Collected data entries
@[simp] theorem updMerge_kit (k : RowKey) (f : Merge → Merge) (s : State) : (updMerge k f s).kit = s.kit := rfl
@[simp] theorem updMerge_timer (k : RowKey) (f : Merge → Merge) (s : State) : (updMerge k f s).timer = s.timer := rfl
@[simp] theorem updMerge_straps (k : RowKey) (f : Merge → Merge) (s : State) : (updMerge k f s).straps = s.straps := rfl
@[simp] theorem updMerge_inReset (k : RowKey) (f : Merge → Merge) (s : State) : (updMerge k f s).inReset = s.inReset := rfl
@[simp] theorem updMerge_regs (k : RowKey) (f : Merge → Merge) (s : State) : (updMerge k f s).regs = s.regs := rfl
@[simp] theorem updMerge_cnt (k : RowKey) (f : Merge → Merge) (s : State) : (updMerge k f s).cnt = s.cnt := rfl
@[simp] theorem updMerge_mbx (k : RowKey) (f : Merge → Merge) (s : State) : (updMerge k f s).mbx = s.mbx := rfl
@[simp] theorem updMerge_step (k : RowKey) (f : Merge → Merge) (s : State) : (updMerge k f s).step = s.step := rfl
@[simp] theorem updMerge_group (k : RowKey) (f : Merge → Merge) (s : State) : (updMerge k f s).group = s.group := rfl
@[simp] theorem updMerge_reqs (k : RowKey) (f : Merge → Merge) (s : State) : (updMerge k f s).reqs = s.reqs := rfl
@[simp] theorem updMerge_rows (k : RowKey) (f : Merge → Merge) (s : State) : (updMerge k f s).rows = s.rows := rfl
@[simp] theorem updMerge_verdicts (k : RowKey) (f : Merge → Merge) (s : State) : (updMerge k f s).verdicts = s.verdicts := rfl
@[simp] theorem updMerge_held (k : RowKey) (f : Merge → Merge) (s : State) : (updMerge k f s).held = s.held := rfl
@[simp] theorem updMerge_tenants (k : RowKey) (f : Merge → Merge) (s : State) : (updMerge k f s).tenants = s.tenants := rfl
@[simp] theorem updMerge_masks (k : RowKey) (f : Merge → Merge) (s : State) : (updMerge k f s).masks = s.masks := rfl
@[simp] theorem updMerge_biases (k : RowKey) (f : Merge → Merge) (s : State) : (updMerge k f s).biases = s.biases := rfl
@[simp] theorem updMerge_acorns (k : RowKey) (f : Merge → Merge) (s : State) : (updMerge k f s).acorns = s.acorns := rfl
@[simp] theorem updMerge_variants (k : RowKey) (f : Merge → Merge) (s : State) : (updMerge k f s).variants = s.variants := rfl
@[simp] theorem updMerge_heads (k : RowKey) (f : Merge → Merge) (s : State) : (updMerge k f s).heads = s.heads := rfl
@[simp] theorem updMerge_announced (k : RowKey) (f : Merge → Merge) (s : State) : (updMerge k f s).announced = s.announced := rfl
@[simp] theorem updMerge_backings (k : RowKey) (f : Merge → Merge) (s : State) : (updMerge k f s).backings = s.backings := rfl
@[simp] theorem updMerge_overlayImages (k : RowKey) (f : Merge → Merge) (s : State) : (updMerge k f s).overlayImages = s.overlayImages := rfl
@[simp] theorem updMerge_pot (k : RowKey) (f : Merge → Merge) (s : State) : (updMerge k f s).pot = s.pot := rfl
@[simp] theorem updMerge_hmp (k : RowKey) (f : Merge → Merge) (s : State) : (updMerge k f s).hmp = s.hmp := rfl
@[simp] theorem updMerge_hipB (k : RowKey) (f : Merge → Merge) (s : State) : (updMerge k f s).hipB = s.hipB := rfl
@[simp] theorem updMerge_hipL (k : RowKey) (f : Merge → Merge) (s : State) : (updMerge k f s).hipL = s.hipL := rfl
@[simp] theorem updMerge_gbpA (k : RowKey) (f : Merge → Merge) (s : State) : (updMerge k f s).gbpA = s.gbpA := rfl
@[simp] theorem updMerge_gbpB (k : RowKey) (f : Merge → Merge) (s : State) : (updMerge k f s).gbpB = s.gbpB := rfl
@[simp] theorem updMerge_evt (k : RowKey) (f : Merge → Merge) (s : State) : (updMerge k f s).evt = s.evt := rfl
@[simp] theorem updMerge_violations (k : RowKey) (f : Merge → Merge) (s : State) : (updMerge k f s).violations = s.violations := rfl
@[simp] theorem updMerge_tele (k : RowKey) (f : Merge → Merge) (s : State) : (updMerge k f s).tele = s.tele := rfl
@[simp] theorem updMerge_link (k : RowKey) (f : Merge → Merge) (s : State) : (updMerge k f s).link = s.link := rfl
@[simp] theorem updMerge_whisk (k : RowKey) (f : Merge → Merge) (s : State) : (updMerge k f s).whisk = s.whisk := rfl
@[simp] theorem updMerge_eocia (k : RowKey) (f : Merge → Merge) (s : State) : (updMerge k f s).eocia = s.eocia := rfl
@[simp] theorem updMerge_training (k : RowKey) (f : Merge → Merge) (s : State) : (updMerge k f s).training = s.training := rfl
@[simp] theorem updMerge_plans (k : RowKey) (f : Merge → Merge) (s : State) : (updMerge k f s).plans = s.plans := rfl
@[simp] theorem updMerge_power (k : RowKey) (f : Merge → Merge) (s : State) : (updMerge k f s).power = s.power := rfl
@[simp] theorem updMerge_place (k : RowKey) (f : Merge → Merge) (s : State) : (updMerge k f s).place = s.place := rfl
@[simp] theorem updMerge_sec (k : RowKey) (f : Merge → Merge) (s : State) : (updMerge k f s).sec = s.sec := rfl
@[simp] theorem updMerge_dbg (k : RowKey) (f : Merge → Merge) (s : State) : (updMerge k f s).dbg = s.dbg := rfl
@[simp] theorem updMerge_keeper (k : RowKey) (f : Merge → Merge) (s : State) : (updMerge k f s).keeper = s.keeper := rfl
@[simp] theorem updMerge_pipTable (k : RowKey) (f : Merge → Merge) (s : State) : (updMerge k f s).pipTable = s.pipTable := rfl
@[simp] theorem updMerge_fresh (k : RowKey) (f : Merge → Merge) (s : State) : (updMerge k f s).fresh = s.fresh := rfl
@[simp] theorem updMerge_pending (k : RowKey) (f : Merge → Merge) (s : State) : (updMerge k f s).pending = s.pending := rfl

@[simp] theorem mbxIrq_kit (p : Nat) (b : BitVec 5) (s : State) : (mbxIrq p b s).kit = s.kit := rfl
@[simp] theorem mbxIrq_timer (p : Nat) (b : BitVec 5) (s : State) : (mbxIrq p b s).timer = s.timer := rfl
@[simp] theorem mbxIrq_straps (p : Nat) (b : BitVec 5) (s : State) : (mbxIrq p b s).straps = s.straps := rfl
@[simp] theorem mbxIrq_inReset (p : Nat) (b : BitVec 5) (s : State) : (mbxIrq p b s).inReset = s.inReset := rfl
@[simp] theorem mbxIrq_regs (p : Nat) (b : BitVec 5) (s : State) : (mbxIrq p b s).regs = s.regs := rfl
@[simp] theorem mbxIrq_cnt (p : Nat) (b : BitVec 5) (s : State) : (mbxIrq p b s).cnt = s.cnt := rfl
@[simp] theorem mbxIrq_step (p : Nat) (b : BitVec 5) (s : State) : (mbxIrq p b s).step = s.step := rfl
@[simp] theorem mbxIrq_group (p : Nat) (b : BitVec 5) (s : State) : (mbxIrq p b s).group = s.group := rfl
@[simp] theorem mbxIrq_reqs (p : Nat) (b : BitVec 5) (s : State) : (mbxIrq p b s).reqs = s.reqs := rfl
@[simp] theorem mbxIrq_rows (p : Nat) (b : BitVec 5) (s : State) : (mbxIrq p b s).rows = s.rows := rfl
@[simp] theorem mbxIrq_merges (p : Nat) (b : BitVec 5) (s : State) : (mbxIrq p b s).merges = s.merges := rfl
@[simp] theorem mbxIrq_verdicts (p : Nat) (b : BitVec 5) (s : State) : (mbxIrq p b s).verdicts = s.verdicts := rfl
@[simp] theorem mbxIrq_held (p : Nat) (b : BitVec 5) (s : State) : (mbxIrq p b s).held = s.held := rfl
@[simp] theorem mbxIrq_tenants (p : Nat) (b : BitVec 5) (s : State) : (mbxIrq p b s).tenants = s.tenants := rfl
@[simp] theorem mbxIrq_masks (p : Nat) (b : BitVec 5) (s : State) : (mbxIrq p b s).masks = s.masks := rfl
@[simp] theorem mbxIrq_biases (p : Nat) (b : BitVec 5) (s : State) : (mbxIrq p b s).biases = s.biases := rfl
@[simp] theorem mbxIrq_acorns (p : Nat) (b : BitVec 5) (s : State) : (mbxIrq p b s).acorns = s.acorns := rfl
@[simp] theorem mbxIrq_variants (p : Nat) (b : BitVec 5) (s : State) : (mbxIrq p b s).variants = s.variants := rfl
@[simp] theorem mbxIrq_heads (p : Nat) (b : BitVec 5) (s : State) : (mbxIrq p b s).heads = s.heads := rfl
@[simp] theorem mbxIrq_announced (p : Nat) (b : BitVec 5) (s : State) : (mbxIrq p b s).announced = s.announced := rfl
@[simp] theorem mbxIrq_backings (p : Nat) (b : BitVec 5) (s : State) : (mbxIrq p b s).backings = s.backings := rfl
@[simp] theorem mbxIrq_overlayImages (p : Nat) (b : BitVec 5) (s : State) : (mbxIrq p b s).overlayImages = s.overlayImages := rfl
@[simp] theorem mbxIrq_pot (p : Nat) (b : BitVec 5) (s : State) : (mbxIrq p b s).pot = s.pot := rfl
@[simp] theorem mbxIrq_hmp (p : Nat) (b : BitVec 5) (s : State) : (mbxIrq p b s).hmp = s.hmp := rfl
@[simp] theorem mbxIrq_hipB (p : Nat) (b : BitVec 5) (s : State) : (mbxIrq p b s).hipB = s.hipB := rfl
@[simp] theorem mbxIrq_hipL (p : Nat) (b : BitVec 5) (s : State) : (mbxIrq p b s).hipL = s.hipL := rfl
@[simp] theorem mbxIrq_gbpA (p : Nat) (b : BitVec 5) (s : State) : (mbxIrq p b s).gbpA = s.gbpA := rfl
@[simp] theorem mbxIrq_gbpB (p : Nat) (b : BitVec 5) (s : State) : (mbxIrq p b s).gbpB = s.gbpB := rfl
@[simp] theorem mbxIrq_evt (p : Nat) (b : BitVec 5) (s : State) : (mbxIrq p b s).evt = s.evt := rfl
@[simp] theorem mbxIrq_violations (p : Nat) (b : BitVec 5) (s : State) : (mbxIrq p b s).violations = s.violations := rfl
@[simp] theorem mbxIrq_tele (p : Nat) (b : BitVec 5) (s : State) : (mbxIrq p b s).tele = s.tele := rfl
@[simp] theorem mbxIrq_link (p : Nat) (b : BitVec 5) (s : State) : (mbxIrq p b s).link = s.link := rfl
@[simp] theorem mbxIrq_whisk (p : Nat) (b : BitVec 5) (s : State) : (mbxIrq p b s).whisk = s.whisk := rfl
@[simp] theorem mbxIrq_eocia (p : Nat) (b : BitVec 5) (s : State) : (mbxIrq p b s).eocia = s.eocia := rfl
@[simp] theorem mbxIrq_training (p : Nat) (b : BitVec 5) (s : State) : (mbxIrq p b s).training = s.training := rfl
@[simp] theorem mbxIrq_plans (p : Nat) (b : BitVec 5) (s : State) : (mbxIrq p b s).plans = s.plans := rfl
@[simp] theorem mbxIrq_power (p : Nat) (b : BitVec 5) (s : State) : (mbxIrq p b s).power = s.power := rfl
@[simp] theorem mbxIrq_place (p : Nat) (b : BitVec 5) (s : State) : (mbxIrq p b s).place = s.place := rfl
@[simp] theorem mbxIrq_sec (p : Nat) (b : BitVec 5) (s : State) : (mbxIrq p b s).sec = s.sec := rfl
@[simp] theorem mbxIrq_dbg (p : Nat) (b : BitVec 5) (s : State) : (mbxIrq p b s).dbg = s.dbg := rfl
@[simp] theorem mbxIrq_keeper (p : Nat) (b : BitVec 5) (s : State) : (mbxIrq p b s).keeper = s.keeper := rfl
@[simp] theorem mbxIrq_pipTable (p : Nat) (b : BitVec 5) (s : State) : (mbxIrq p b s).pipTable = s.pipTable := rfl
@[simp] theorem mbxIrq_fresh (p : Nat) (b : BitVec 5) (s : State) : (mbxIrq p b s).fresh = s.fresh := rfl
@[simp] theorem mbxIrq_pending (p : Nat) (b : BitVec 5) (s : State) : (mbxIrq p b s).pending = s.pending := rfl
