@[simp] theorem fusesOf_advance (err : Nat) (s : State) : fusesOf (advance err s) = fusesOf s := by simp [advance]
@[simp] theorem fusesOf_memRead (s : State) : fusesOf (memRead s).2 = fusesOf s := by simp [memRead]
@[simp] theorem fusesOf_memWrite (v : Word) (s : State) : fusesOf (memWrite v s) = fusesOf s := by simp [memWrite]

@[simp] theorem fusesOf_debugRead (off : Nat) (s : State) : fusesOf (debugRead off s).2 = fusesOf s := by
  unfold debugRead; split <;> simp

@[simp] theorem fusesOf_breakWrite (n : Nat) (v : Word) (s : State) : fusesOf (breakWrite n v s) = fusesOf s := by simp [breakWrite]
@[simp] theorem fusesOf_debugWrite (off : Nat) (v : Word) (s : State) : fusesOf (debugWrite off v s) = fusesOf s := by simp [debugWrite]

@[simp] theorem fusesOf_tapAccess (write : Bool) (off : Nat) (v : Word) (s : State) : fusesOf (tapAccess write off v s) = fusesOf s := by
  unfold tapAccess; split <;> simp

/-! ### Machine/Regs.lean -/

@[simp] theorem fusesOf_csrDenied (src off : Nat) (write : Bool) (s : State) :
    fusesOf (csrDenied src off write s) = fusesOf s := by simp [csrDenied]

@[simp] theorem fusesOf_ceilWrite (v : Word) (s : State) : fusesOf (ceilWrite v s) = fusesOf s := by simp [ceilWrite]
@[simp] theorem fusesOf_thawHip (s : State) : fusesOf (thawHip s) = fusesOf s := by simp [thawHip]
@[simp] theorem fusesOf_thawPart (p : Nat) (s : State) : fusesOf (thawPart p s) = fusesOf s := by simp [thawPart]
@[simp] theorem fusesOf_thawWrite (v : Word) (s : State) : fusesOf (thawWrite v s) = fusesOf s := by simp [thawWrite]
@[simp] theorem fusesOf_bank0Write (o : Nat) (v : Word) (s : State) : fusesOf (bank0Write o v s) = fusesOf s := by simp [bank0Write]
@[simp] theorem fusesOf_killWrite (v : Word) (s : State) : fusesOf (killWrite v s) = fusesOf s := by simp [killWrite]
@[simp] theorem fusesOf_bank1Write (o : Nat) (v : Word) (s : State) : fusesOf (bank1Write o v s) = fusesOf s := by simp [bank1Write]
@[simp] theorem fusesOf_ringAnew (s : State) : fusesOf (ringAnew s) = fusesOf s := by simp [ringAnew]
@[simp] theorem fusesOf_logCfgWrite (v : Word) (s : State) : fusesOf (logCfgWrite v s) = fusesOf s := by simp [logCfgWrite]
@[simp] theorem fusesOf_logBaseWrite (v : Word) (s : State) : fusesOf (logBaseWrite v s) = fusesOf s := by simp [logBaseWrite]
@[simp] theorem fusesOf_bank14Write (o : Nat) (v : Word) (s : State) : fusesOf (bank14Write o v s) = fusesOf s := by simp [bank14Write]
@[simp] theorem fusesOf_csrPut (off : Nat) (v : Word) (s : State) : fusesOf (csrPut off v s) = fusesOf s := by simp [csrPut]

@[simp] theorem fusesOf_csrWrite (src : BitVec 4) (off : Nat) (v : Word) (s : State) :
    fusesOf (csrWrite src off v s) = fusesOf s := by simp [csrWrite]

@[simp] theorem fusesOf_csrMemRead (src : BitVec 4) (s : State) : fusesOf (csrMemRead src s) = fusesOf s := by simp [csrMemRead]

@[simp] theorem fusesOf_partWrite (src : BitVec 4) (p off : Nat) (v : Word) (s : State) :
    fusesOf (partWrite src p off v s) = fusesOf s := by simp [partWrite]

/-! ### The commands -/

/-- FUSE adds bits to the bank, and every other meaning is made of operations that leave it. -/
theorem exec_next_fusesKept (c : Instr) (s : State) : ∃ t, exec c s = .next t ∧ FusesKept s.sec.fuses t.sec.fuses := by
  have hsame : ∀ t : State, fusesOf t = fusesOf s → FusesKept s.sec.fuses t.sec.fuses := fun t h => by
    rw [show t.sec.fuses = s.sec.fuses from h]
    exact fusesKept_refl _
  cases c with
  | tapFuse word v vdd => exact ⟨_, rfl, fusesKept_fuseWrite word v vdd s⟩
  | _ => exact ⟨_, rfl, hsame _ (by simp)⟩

◆ Assignment ◆
Return every line of the preceding records in which the word "exact" appears.

◆ Task result ◆
    exact fusesKept_refl _
  | tapFuse word v vdd => exact ⟨_, rfl, fusesKept_fuseWrite word v vdd s⟩
  | _ => exact ⟨_, rfl, hsame _ (by simp)⟩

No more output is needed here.